(Data extracts Opens)

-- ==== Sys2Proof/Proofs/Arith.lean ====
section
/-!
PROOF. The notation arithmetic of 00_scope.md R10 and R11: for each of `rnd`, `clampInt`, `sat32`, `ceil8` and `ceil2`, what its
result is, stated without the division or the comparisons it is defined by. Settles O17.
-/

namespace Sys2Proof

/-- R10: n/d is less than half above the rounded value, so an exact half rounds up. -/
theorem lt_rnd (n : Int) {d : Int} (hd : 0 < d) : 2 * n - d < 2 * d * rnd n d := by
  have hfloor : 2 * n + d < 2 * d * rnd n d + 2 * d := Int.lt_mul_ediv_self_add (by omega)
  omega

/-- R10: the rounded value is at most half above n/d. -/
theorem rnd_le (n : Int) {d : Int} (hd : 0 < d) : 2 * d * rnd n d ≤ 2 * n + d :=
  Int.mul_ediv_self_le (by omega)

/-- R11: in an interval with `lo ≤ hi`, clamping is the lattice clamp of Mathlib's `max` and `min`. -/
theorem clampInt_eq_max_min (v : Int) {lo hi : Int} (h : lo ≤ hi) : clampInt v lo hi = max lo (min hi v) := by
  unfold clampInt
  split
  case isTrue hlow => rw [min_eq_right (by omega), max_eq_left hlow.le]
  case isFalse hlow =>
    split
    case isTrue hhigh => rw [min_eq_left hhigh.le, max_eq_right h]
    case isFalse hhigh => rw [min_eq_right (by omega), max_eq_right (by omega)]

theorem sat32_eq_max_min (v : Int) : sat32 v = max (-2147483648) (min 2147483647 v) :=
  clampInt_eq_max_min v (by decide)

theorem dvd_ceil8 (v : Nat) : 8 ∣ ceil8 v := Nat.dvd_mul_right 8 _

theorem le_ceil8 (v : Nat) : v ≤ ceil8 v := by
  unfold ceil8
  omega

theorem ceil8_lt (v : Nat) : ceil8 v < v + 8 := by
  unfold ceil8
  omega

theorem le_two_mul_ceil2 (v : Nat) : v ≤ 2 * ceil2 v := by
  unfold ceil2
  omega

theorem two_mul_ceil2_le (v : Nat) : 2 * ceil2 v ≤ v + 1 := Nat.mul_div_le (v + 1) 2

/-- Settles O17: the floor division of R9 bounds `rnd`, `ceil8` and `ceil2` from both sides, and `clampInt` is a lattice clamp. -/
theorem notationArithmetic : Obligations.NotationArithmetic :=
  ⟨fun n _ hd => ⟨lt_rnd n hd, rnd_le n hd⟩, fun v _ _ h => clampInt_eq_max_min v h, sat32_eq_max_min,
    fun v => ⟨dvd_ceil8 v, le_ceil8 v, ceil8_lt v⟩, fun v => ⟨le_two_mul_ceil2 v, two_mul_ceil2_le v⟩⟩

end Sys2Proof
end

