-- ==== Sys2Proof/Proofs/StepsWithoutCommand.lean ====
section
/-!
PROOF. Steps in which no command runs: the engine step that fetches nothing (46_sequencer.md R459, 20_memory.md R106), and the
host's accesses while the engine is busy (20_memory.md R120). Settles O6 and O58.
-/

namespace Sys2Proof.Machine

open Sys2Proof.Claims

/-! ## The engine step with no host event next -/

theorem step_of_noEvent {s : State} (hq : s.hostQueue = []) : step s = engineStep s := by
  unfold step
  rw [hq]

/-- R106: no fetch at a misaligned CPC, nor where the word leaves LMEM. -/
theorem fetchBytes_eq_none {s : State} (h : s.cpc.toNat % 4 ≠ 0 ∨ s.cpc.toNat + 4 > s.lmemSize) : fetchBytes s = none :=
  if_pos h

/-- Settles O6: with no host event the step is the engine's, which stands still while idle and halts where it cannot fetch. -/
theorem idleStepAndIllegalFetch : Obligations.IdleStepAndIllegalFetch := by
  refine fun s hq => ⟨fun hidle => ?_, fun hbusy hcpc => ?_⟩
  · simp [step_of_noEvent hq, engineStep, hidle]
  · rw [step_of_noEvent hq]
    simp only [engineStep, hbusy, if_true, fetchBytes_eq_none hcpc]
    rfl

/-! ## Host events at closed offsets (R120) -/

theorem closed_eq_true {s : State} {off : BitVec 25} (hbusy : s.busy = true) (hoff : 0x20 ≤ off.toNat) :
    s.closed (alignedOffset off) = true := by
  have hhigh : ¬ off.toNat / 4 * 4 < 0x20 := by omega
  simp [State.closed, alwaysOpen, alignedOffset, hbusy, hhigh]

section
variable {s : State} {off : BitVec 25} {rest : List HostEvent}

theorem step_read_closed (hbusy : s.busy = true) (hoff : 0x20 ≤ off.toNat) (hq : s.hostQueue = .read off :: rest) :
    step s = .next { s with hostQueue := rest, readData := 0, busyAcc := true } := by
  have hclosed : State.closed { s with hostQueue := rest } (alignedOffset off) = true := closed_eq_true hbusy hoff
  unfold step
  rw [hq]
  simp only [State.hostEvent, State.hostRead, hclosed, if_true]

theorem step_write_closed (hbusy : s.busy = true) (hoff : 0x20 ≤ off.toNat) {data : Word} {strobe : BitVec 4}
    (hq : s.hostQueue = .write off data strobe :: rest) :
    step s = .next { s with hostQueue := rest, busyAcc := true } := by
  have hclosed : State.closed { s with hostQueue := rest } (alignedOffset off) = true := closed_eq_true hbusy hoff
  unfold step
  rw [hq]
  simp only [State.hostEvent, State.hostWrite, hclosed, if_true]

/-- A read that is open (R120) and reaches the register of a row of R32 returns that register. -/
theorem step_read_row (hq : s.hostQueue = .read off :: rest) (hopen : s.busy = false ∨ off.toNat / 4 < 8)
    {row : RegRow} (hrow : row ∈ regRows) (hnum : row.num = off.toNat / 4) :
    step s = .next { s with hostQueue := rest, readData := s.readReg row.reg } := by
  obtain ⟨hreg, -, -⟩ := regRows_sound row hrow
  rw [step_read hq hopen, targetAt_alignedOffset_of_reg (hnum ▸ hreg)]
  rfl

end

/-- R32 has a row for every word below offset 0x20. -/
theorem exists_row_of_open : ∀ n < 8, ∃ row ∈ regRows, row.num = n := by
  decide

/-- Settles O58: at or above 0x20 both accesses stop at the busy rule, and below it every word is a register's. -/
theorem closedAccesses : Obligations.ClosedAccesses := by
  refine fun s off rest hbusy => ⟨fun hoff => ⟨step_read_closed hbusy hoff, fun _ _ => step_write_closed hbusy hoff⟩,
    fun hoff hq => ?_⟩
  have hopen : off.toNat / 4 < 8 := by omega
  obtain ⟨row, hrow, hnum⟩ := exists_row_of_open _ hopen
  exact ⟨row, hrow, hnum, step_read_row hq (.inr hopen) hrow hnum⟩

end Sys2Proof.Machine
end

(Data extracts Closes)
(Data extracts Opens)

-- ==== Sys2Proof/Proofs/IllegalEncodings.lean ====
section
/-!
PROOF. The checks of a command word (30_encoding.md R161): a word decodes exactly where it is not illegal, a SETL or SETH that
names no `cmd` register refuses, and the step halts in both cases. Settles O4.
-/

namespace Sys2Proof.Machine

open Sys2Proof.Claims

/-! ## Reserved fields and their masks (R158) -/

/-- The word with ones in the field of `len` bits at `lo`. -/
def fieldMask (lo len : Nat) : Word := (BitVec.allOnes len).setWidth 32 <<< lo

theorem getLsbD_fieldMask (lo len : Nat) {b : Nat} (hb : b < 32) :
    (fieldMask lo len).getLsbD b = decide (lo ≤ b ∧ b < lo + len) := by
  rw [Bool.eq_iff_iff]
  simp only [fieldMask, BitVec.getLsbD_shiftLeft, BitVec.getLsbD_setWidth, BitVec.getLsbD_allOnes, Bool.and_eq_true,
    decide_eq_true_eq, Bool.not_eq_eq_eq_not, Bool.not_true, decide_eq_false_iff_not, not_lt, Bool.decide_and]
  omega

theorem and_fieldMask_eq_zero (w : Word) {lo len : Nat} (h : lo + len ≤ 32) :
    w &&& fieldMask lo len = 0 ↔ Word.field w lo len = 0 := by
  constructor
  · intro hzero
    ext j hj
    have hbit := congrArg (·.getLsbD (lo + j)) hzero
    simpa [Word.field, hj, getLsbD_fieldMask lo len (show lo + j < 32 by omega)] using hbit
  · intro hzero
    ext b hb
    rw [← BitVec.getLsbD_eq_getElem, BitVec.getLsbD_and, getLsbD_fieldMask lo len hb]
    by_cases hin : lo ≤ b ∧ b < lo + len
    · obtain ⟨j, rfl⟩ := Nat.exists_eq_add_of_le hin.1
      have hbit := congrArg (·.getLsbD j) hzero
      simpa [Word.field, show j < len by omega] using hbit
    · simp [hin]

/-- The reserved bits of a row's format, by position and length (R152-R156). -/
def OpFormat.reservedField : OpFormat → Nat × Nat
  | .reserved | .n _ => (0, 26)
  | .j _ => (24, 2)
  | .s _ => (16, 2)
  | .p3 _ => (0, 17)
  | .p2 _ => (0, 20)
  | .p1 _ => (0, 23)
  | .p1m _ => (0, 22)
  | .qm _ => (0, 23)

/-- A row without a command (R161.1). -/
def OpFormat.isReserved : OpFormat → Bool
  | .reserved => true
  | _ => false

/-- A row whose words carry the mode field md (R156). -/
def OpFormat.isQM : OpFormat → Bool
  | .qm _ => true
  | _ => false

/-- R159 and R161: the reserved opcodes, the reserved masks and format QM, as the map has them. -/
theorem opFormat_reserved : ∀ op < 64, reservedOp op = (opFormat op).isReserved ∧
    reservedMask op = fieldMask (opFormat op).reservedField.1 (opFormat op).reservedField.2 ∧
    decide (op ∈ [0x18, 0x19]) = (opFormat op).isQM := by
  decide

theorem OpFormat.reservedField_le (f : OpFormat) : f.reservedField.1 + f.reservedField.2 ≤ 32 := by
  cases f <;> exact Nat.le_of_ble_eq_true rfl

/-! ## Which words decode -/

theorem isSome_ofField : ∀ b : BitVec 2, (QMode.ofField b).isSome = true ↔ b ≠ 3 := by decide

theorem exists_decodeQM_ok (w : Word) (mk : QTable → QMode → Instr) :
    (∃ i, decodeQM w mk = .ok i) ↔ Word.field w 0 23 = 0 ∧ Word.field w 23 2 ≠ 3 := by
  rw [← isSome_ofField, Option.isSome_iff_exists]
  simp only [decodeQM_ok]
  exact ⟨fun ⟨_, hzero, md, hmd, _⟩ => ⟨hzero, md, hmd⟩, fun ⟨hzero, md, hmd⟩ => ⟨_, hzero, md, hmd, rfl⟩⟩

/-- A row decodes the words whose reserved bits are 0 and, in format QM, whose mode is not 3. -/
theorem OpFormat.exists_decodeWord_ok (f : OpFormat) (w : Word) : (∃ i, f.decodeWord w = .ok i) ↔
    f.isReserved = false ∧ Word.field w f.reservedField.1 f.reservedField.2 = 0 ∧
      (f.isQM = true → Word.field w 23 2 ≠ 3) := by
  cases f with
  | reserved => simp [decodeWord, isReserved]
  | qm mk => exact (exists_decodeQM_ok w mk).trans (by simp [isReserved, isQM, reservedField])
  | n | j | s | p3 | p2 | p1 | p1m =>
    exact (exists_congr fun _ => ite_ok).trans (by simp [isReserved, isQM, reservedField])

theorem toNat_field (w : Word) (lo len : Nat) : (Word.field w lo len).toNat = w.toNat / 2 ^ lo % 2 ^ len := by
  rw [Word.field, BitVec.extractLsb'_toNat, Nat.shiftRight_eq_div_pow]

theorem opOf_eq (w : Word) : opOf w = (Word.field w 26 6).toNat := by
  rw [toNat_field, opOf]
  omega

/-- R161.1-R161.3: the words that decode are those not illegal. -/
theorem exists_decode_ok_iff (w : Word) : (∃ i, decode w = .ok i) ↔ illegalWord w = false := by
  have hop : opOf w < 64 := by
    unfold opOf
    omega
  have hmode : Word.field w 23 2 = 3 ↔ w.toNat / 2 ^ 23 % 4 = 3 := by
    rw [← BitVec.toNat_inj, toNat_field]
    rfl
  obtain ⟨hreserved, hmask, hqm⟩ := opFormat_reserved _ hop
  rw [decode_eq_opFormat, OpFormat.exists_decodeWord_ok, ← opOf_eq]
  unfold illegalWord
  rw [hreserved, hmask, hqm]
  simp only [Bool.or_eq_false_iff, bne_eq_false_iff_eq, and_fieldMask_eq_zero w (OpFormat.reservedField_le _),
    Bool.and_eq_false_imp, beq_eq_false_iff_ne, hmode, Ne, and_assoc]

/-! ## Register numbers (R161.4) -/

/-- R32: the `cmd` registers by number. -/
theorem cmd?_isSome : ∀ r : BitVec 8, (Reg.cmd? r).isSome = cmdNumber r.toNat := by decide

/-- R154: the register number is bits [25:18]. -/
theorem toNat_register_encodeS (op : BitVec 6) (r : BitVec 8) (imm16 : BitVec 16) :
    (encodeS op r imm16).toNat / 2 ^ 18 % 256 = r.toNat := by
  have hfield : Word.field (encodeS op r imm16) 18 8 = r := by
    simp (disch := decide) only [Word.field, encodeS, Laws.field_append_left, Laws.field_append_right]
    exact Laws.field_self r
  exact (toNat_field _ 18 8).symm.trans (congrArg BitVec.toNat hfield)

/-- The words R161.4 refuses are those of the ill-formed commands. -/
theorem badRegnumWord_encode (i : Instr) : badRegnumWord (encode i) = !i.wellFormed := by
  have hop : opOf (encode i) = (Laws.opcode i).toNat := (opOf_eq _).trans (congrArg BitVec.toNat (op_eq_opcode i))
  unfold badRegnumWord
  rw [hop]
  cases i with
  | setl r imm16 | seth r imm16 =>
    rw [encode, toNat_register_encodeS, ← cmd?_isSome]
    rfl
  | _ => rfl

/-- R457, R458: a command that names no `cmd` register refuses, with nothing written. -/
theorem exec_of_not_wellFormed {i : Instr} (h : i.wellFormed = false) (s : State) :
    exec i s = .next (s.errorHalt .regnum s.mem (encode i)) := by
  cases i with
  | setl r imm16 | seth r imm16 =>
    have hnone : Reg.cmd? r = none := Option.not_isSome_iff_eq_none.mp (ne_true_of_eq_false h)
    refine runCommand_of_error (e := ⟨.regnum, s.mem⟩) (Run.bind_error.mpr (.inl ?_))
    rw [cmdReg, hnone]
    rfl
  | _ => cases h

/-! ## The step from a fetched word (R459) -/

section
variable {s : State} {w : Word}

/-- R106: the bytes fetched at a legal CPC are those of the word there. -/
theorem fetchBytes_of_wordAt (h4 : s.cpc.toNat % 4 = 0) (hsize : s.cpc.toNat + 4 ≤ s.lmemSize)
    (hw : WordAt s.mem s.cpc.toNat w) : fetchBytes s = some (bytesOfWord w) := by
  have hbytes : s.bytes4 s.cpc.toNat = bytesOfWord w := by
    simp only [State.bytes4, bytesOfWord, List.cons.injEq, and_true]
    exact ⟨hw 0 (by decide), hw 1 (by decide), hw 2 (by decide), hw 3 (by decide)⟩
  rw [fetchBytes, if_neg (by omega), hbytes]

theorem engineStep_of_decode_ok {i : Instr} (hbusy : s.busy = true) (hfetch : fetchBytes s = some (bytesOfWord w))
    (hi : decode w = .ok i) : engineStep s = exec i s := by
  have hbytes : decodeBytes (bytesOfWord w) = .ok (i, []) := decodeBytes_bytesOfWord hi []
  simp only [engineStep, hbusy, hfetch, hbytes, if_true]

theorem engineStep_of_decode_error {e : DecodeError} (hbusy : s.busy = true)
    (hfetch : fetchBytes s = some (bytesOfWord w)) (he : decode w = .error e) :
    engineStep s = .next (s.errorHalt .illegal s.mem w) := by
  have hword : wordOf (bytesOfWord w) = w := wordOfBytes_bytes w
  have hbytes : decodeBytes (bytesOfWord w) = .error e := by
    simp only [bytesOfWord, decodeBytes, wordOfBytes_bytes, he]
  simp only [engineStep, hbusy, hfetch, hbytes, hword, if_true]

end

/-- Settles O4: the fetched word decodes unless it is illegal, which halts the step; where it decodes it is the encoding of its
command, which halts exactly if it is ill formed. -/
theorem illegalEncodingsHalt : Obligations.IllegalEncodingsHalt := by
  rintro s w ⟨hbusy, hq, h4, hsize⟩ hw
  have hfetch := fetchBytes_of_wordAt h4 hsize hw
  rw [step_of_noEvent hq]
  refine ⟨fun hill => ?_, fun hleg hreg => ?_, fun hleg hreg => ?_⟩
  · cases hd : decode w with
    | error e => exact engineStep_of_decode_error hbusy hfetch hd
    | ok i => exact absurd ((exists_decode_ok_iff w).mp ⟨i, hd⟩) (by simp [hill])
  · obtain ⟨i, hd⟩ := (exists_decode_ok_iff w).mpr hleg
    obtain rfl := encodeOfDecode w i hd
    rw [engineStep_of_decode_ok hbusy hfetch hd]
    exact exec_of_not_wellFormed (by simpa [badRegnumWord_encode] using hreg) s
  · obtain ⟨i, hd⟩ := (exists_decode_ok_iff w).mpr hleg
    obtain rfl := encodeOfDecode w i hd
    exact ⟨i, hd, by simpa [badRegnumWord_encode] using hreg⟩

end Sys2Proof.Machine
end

(Data extracts Closes)

Directions for this task — From the listing above, the lines starting with the one that has "bne_eq_false_iff_eq, and_fieldMask_eq_zero w" and running through the one that has "have hnone : Reg.cmd?" should be copied exactly, ends included.

Answer area —
  simp only [Bool.or_eq_false_iff, bne_eq_false_iff_eq, and_fieldMask_eq_zero w (OpFormat.reservedField_le _),
    Bool.and_eq_false_imp, beq_eq_false_iff_ne, hmode, Ne, and_assoc]

/-! ## Register numbers (R161.4) -/

/-- R32: the `cmd` registers by number. -/
theorem cmd?_isSome : ∀ r : BitVec 8, (Reg.cmd? r).isSome = cmdNumber r.toNat := by decide

/-- R154: the register number is bits [25:18]. -/
theorem toNat_register_encodeS (op : BitVec 6) (r : BitVec 8) (imm16 : BitVec 16) :
    (encodeS op r imm16).toNat / 2 ^ 18 % 256 = r.toNat := by
  have hfield : Word.field (encodeS op r imm16) 18 8 = r := by
    simp (disch := decide) only [Word.field, encodeS, Laws.field_append_left, Laws.field_append_right]
    exact Laws.field_self r
  exact (toNat_field _ 18 8).symm.trans (congrArg BitVec.toNat hfield)

/-- The words R161.4 refuses are those of the ill-formed commands. -/
theorem badRegnumWord_encode (i : Instr) : badRegnumWord (encode i) = !i.wellFormed := by
  have hop : opOf (encode i) = (Laws.opcode i).toNat := (opOf_eq _).trans (congrArg BitVec.toNat (op_eq_opcode i))
  unfold badRegnumWord
  rw [hop]
  cases i with
  | setl r imm16 | seth r imm16 =>
    rw [encode, toNat_register_encodeS, ← cmd?_isSome]
    rfl
  | _ => rfl

/-- R457, R458: a command that names no `cmd` register refuses, with nothing written. -/
theorem exec_of_not_wellFormed {i : Instr} (h : i.wellFormed = false) (s : State) :
    exec i s = .next (s.errorHalt .regnum s.mem (encode i)) := by
  cases i with
  | setl r imm16 | seth r imm16 =>
    have hnone : Reg.cmd? r = none := Option.not_isSome_iff_eq_none.mp (ne_true_of_eq_false h)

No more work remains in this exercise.